Items from a data source:
-- ==== Sys2Proof/Tests/Slice0.lean ====
section
/-! SUPPORT. The model's own tests: ill-formed terms, a word of every row, one-step vectors (their ids are those of
95_test_vectors.md), and, for every statement with hypotheses, a witness that meets them. Words and results are the spec's. -/

namespace Sys2Proof.Machine

/-! ## Ill-formed terms, one for each check of WellFormed -/

theorem test_wf_sys_cls : (Instr.sys 0x0E0).wellFormed = false := by decide
theorem test_wf_sys_ret : (Instr.sys 0x0EE).wellFormed = false := by decide
theorem test_wf_se_low_nibble : (Instr.seRegN 1 2 0).wellFormed = false := by decide
theorem test_wf_sne_low_nibble : (Instr.sneRegN 1 2 0).wellFormed = false := by decide
theorem test_wf_unrecognized_kind8 : (Instr.unrecognized 0x8120).wellFormed = false := by decide
theorem test_wf_unrecognized_kindE : (Instr.unrecognized 0xE19E).wellFormed = false := by decide
theorem test_wf_unrecognized_kindF : (Instr.unrecognized 0xF107).wellFormed = false := by decide
theorem test_wf_unrecognized_other_kind : (Instr.unrecognized 0x1234).wellFormed = false := by decide

/-! ## Decoding: one word of every row, written out from the fields of R81 and the patterns of R84 -/

theorem test_decode_control :
    decodeWord 0b0000000011100000 = .cls ∧ decodeWord 0b0000000011101110 = .ret ∧
    decodeWord 0b0000000100100011 = .sys 0x123 ∧ decodeWord 0b0001101010111100 = .jp 0xABC ∧
    decodeWord 0b0010001100000001 = .call 0x301 ∧ decodeWord 0b1011011001010100 = .jpV0 0x654 := by decide

theorem test_decode_skips :
    decodeWord 0b0011001101000010 = .seImm 3 0x42 ∧ decodeWord 0b0100001101000010 = .sneImm 3 0x42 ∧
    decodeWord 0b0101000100100000 = .seReg 1 2 ∧ decodeWord 0b0101000100100001 = .seRegN 1 2 1 ∧
    decodeWord 0b1001000100100000 = .sneReg 1 2 ∧ decodeWord 0b1001000100101111 = .sneRegN 1 2 15 := by decide

theorem test_decode_immediates :
    decodeWord 0b0110101000000101 = .ldImm 10 0x05 ∧ decodeWord 0b0111101000000011 = .addImm 10 0x03 ∧
    decodeWord 0b1100000100001111 = .rnd 1 0x0F := by decide

theorem test_decode_registers :
    decodeWord 0b1000000100100000 = .ldReg 1 2 ∧ decodeWord 0b1000000100100001 = .orReg 1 2 ∧
    decodeWord 0b1000000100100010 = .andReg 1 2 ∧ decodeWord 0b1000000100100011 = .xorReg 1 2 ∧
    decodeWord 0b1000000100100100 = .addReg 1 2 ∧ decodeWord 0b1000000100100101 = .sub 1 2 ∧
    decodeWord 0b1000000100100110 = .shr 1 2 ∧ decodeWord 0b1000000100100111 = .subn 1 2 ∧
    decodeWord 0b1000000100101110 = .shl 1 2 := by decide
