-- ==== Sys2Proof/Machine/Operands.lean ====
section
/-! DEFINITION. The operand forms: raw operands and their bits, the generator check, the padded dividend, the normalized remainder. -/

namespace Sys2Proof.Machine

/-- `isBits(r)` of R8: no symbol of the raw operand is `other`. -/
def isBits (r : SymStr) : Bool := r.all (· != .other)

/-- The bit of a symbol; `other` has none (R8). -/
def symBit : Sym → Option Bit
  | .b0 => some false
  | .b1 => some true
  | .other => none

/-- `bits(r)` of R8, defined only when `isBits(r)`. -/
def bits? : SymStr → Option BitStr
  | [] => some []
  | s :: r => do
    let b ← symBit s
    let bs ← bits? r
    some (b :: bs)

/-- What ISSUE makes of the two raw operands of a command (R33). -/
inductive Operands where
  /-- Both are bit strings. -/
  | bits (a b : BitStr)
  /-- `SYMCHK = true` and one of them holds `other` (R183). -/
  | malformed
  /-- `SYMCHK = false` and one of them holds `other`, which the port cannot carry (R73, R183; log entry 12). -/
  | notPresentable
  deriving DecidableEq, Repr

/-- The first check of ISSUE: are both operands bit strings (R33, R183)? -/
def readOperands (c : Config) (rA rB : SymStr) : Operands :=
  match bits? rA, bits? rB with
  | some a, some b => .bits a b
  | _, _ => if c.symchk then .malformed else .notPresentable

/-- `validGen(G)` of R21: at least `GMIN` bits, the leading one a 1. -/
def validGen (g : BitStr) : Bool :=
  decide (gmin ≤ g.length) && (g.head? == some true)

/-- `pad(M, G)`, the padded dividend (R140). -/
def pad (m g : BitStr) : BitStr := m ++ zeros (g.length - 1)

/-- `norm(r, w)`: the raw remainder left-padded with zeros to `w` bits (R141). -/
def normBits (r : BitStr) (w : Nat) : BitStr := zeros (w - r.length) ++ r

end Sys2Proof.Machine
end

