/-- Settles O32: the raw remainder of the padded message has the checksum's width already. -/
theorem encodeIsSystematic : Obligations.EncodeIsSystematic := by
  intro m g hg
  obtain ⟨r, hr, -⟩ := polyDivide_isSome hg (pad m g)
  have hlen := polyDivide_pad_length hg hr
  have hnorm := normBits_of_length hlen
  have hc := encode_of_polyDivide_pad hg hr
  refine ⟨r, hr, ?_, hlen, hnorm, ?_⟩
  · rw [hnorm, hc]
  · rw [hnorm, encode_length hg hc]

/-- Settles O34: the code word's remainder is zeros, in which there is no 1 bit. -/
theorem roundTripValidity : Obligations.RoundTripValidity := by
  intro m g hg
  obtain ⟨c, hc⟩ := encode_isSome hg m
  have hrem := polyDivide_of_encode hg hc
  have hzero : isZero (zeros (g.length - 1)) = true := (BitStr.poly_eq_zero_iff _).1 (BitStr.poly_zeros _)
  exact ⟨c, hc, by rw [verify, hrem, Option.map_some, hzero], hrem, BitStr.poly_pad m g ▸ poly_of_encode hg hc⟩

/-- Settles O35: the laws above. -/
theorem encodeLaws : Obligations.EncodeLaws := by
  intro g hg
  refine ⟨fun m c hc => ⟨take_of_encode hg hc, polyDivide_of_encode hg hc⟩, fun n => ?_,
    fun m₁ m₂ c₁ c₂ => encode_xorBits hg, fun m₁ m₂ => encode_injective hg⟩
  obtain ⟨h2, -⟩ := (validGen_iff g).1 hg
  rw [encode_zeros hg, Nat.add_sub_assoc (by omega)]

/-- Settles O33: the empty message is the one of no zeros (`encode_zeros`), and its padded dividend is shorter than the generator. -/
theorem emptyMessageEncodes : Obligations.EmptyMessageEncodes := by
  intro c rB g hb hg
  have hcode : encode [] g = some (zeros (g.length - 1)) := by simpa using encode_zeros hg 0
  have hshort : (pad [] g).length < g.length := by
    obtain ⟨h2, -⟩ := (validGen_iff g).1 hg
    rw [pad_length, List.length_nil]; omega
  have hs : StartsOn (.enc [] rB) [] g := ⟨bits?_nil, hb, nofun, hg⟩
  refine ⟨hcode, ?_, (polyDivide_short hg hshort).symm⟩
  rw [hs.respondTo, Instr.op, respondBits, hcode]
  rfl

end Machine

end Sys2Proof
end

section
/-! PROOFS. ENC from its frame to its response (R143). The two errors are one step of any command that takes a generator; the division
is `run_command`, with the state after COMPLETE written out by `complete_inFlight_enc`. -/

namespace Sys2Proof.Machine

section
variable {s : State} {i : Instr} {rest : List Beat} (hp : s.ph = .idle) (hr : s.rst = false) (hready : s.rspReady = true)
  (hi : i.wf s.cfg = true) (hport : s.cmdIn = encodeCmd s.cfg i ++ rest)
include hp hr hready hi hport

/-- A command with an operand that is no bit string takes one step, from its frame to `MalformedInput` (R183). -/
theorem step_reports_malformedInput (hx : (isBits i.rA && isBits i.rB) = false) :
    step s = .next { s with cmdIn := rest, rspTaken := s.rspTaken ++ [⟨.malformedInput, false, []⟩], rspPart := [] } := by
  rw [step_encodeCmd hp hr hready hi hport]
  exact exec_nonbits hp (symchk_of_nonbits hi hx) hx

/-- A command on bits whose generator is not valid takes one step, from its frame to `InvalidGenerator` (R182). -/
theorem step_reports_invalidGenerator {a b : BitStr} (ho : i.op ≠ .xor) (ha : bits? i.rA = some a) (hb : bits? i.rB = some b)
    (hv : validGen b = false) :
    step s = .next { s with cmdIn := rest, rspTaken := s.rspTaken ++ [⟨.invalidGenerator, false, []⟩], rspPart := [] } := by
  have hbad : issued (s.withPort rest) i.op a b = (s.withPort rest).takeError .invalidGenerator := by
    cases hop : i.op with
    | xor => exact absurd hop ho
    | div | enc | ver => exact checkGenerator_invalid hv ..
  rw [step_encodeCmd hp hr hready hi hport, exec_bits (s := s.withPort rest) hp ha hb, hbad]
  rfl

* Try it
All lines above between those holding "def normBits (r" and "refine ⟨r, hr, ?_, hlen, hnorm, ?_⟩", inclusive, must be set down unchanged, and no other line may be included.

* Exercise response
def normBits (r : BitStr) (w : Nat) : BitStr := zeros (w - r.length) ++ r

end Sys2Proof.Machine
end

/-- Settles O32: the raw remainder of the padded message has the checksum's width already. -/
theorem encodeIsSystematic : Obligations.EncodeIsSystematic := by
  intro m g hg
  obtain ⟨r, hr, -⟩ := polyDivide_isSome hg (pad m g)
  have hlen := polyDivide_pad_length hg hr
  have hnorm := normBits_of_length hlen
  have hc := encode_of_polyDivide_pad hg hr
  refine ⟨r, hr, ?_, hlen, hnorm, ?_⟩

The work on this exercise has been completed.